Awesome
Robot Baselines
Impelmentation for baseline agents used in the RB2 benchmark. Specifically, this repo contains tuned training code for various versions of behavior cloning (e.g. Closed Loop vs Open Loop vs LSTM) and an implementation of NDPs, a representation learning method for predicting smooth trajectory distributions.

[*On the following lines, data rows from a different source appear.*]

/-- The last slot of a scan of ARMED or ACQUIRING without a coil fault completes it (R46). The set, at the start position's
tenths plus the correction, goes to the stream unit, and a DISTANCE scan of ACQUIRING is counted, noted as the last completed
one, and goes to the detector and then the landmark unit (R60, R83, R114, R138). Then the first that applies closes the
record: a tube end with auto-close ON, the exit position reached, a close held for the scan (R53, R72, R118, R142, R144). With
no close an owed start begins a TIME scan in ARMED, and a start held behind the last TIME scan begins the DISTANCE scan of
point 0 in ACQUIRING (R49, R50). That the scan is noted before its consumers have it is the model's reading, log entry 13, and
so is where the final position starts at a close behind the last TIME scan, with no DISTANCE scan completed, log entry 12. -/
def Obligations.TubeScanCompletes : Prop :=
  ∀ (s : State) (p : PortId) (sc : Scan) (x y : Int) (clipped : Bool) (found : List DriveFault) (r gapped : Record),
    LinkLaw s → HeldLaw s → PoolLaw s → PortLaw s → s.openRecords p = [r] → (s.port p).seq.scan = some sc →
    sc.phase = .integrate → sc.slot + 1 = (s.port p).seq.slots.length →
    found = [] ∨ (s.port p).ctl.runs.getD sc.slot 0 + 1 < 3 →
    (sc.kind = .distance → s.mode p = .acquiring ∧ (s.port p).seq.held = none) →
    let b := s.port p
    let w := b.plan.working
    let now := max s.now sc.phaseEnd
    let e := sampleOf sc.slot x y clipped found
    let c := calibrate b.chan.nulls w (b.chan.held ++ [e]) b.seq.seqNo sc.kind (sc.startPos / 100 + b.land.correction)
    (streamScan p c s).openRecords p = [gapped] →
    let counted := { b with
      ctl := { b.ctl with runs := b.ctl.runs.set sc.slot (if found = [] then 0 else b.ctl.runs.getD sc.slot 0 + 1) },
      seq := { b.seq with scan := none, seqNo := b.seq.seqNo + 1 }, chan := { b.chan with held := [] },
      stream := ((streamScan p c s).port p).stream }
    let taken := { gapped with counters := { gapped.counters with scansTaken := gapped.counters.scansTaken + 1 } }
    let d := detectorWork w c b.det taken
    let l := landmarkWork w c b.land d.2
    let work := if sc.kind = .distance then
        ({ counted with
          travel := { b.travel with lastScan := some { trigger := sc.startPos, corrected := c.pos } }, det := d.1, land := l.1 },
          l.2.1)
      else (counted, gapped)
    let closes : Option (CloseReason × Cause) :=
      if sc.kind = .distance ∧ l.2.2 = true ∧ w.landmark.autoClose = true then some (.tubeEnd, .closeTubeEnd)
      else if sc.kind = .distance ∧ c.pos ≤ w.landmark.exitPos then some (.exit, .closeExit)
      else if b.seq.closeHold = true then some (.host, .closeHost)
      else none
    let started : Sequencer :=
      if s.mode p = .armed ∧ b.seq.owed = true then { work.1.seq with
        owed := false, timer := some (now + w.travel.period * 40),
        scan := some { kind := .time, startPos := b.travel.raw, slot := 0, phase := .switch, phaseEnd := now + 80 } }
      else match b.seq.held with
        | some pos => { work.1.seq with
            held := none,
            scan := some { kind := .distance, startPos := pos, slot := 0, phase := .switch, phaseEnd := now + 80 } }
        | none => work.1.seq
    ∃ t, exec (.integrateEnd p x y clipped found) s = .next t ∧ t.now = now ∧ t.pending = s.pending ∧
      (∀ q, q ≠ p → (t.port q).sansRing = (s.port q).sansRing) ∧ t.store.counter = s.store.counter ∧
      (∀ q, q ≠ p → t.openRecords q = s.openRecords q) ∧
      (closes = none → (t.port p).sansRing = { work.1 with seq := started }.sansRing ∧ t.openRecords p = [work.2] ∧
        t.readyRecords = s.readyRecords ∧ t.store.ready = s.store.ready ∧ QuietLink s t ∧
        t.unsentReports = s.unsentReports) ∧
      (∀ reason cause, closes = some (reason, cause) →
        (t.port p).sansRing = (s.promotedBlocks now p (work.1.closedToIdle cause)).sansRing ∧
        t.store = s.store.closing r (work.2.closedBy work.1 reason) ∧ CloseAnswered p s t r.number reason ∧
        Raised s t (closeReports p b r.number reason cause))

/-- The time-mode timer expires in NULLING and ARMED: with a scan in flight a start is owed; without one a TIME scan
begins at the raw position and the timer starts again, but under a close hold nothing starts (R49, R53). -/
def Obligations.TimeModeExpires : Prop :=
  ∀ (s : State) (p : PortId) (due : Nat), (s.port p).seq.timer = some due → s.mode p = .nulling ∨ s.mode p = .armed →
    let b := s.port p
    ∃ t, exec (.timeModeExpiry p) s = .next t ∧
      EventOn p s t due { b with
        seq :=
          if b.seq.scan.isSome then { b.seq with timer := none, owed := true }
          else if b.seq.closeHold then { b.seq with timer := none }
          else { b.seq with
            timer := some (max s.now due + b.plan.working.travel.period * 40),
            scan := some {
              kind := .time, startPos := b.travel.raw, slot := 0, phase := .switch, phaseEnd := max s.now due + 80 } } }

/-- The detector's work on a scan. IDLE opens a window at |Y| of T_open; an open window takes the scan's extremes, length,
marks and close run, and closes at Q_close quiet scans or, LONG, at L_max scans, after which a LONG one leaves the detector
BLOCKED until Q_close quiet scans; a missed point marks the window that is open after the scan (R95 to R99). -/
def Obligations.DetectorWindows : Prop :=
  ∀ (cfg : DetectFields) (pt : Point) (saturated : Bool) (d : Detector),
    (d.state = .idle → pt.y.natAbs < cfg.tOpen → d.scan cfg pt saturated = ({ d with miss := false }, none)) ∧
    (d.state = .idle → cfg.tOpen ≤ pt.y.natAbs → d.scan cfg pt saturated =
      ({ state := .opened, high := some pt, low := some pt, length := 1, closeRun := 0, saturated := saturated,
         gapped := d.miss, miss := false }, none)) ∧
    (d.state = .blocked →
      let run := if pt.y.natAbs < cfg.tClose then d.closeRun + 1 else 0
      d.scan cfg pt saturated =
        (if pt.y.natAbs < cfg.tClose ∧ cfg.qClose ≤ run then { d with state := .idle, closeRun := 0, miss := false }
         else { d with closeRun := run, miss := false }, none)) ∧
    (∀ h l, d.state = .opened → d.high = some h → d.low = some l →
      let high := if h.y < pt.y then pt else h
      let low := if pt.y < l.y then pt else l
      let run := if pt.y.natAbs < cfg.tClose then d.closeRun + 1 else 0
      let closed : ClosedWindow := {
        high := high, low := low, length := d.length + 1, saturated := d.saturated || saturated, gapped := d.gapped,
        long := false, truncated := false }
      (cfg.qClose ≤ run → d.scan cfg pt saturated = (Detector.clear, some closed)) ∧
      (run < cfg.qClose → cfg.lMax ≤ d.length + 1 →
        d.scan cfg pt saturated = ({ Detector.clear with state := .blocked }, some { closed with long := true })) ∧
      (run < cfg.qClose → d.length + 1 < cfg.lMax → d.scan cfg pt saturated =
        ({ state := .opened, high := some high, low := some low, length := d.length + 1, closeRun := run,
           saturated := d.saturated || saturated, gapped := d.gapped || d.miss, miss := false }, none)))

If you find this codebase useful please consider citing our paper
@inproceedings{dasari2021rb2,
title={RB2: Robotic Manipulation Benchmarking with a Twist},
author={Sudeep Dasari and Jianren Wang and Joyce Hong and Shikhar Bahl and Yixin Lin and Austin Wang and Abitha Thankaraj and Karanbir Chahal and Berk Calli and Saurabh Gupta and David Held and Lerrel Pinto and Deepak Pathak and Vikash Kumar and Abhinav Gupta},
year={2021},
eprint={2203.08098},
archivePrefix={arXiv},
primaryClass={cs.RO},
booktitle={NeurIPS 2021 Datasets and Benchmarks Track}
}
Installation
This python packages uses PyTorch for GPU accelerated machine learning. Please refer to that guide for workstation setup and CUDA installation tips.
The easiest way to install this package is with Anaconda. Simply run conda env create -f environment.yml
to install dependencies, and install the package itself with python setup.py
.
Usage
We assume access to the following data:
pretrain.npz
- dataset for the pretext localization task (e.g. train CNN to predict location form image)expert.npz
- expert trajectories of robot solving tasks in RB2. Should contain RGB images, proprioceptive (state) information, and actions.
For a more thorough discussion of how collect to this data, please refer to the RB2 website and paper.
Once the data is collected, use pretrain.py
to obtain pretrained representations. This step improves performance versus starting with a randomly initialized visual model. Then use train_bc.py
and train_ndp.py
to train behavior cloning and NDP policies respectively.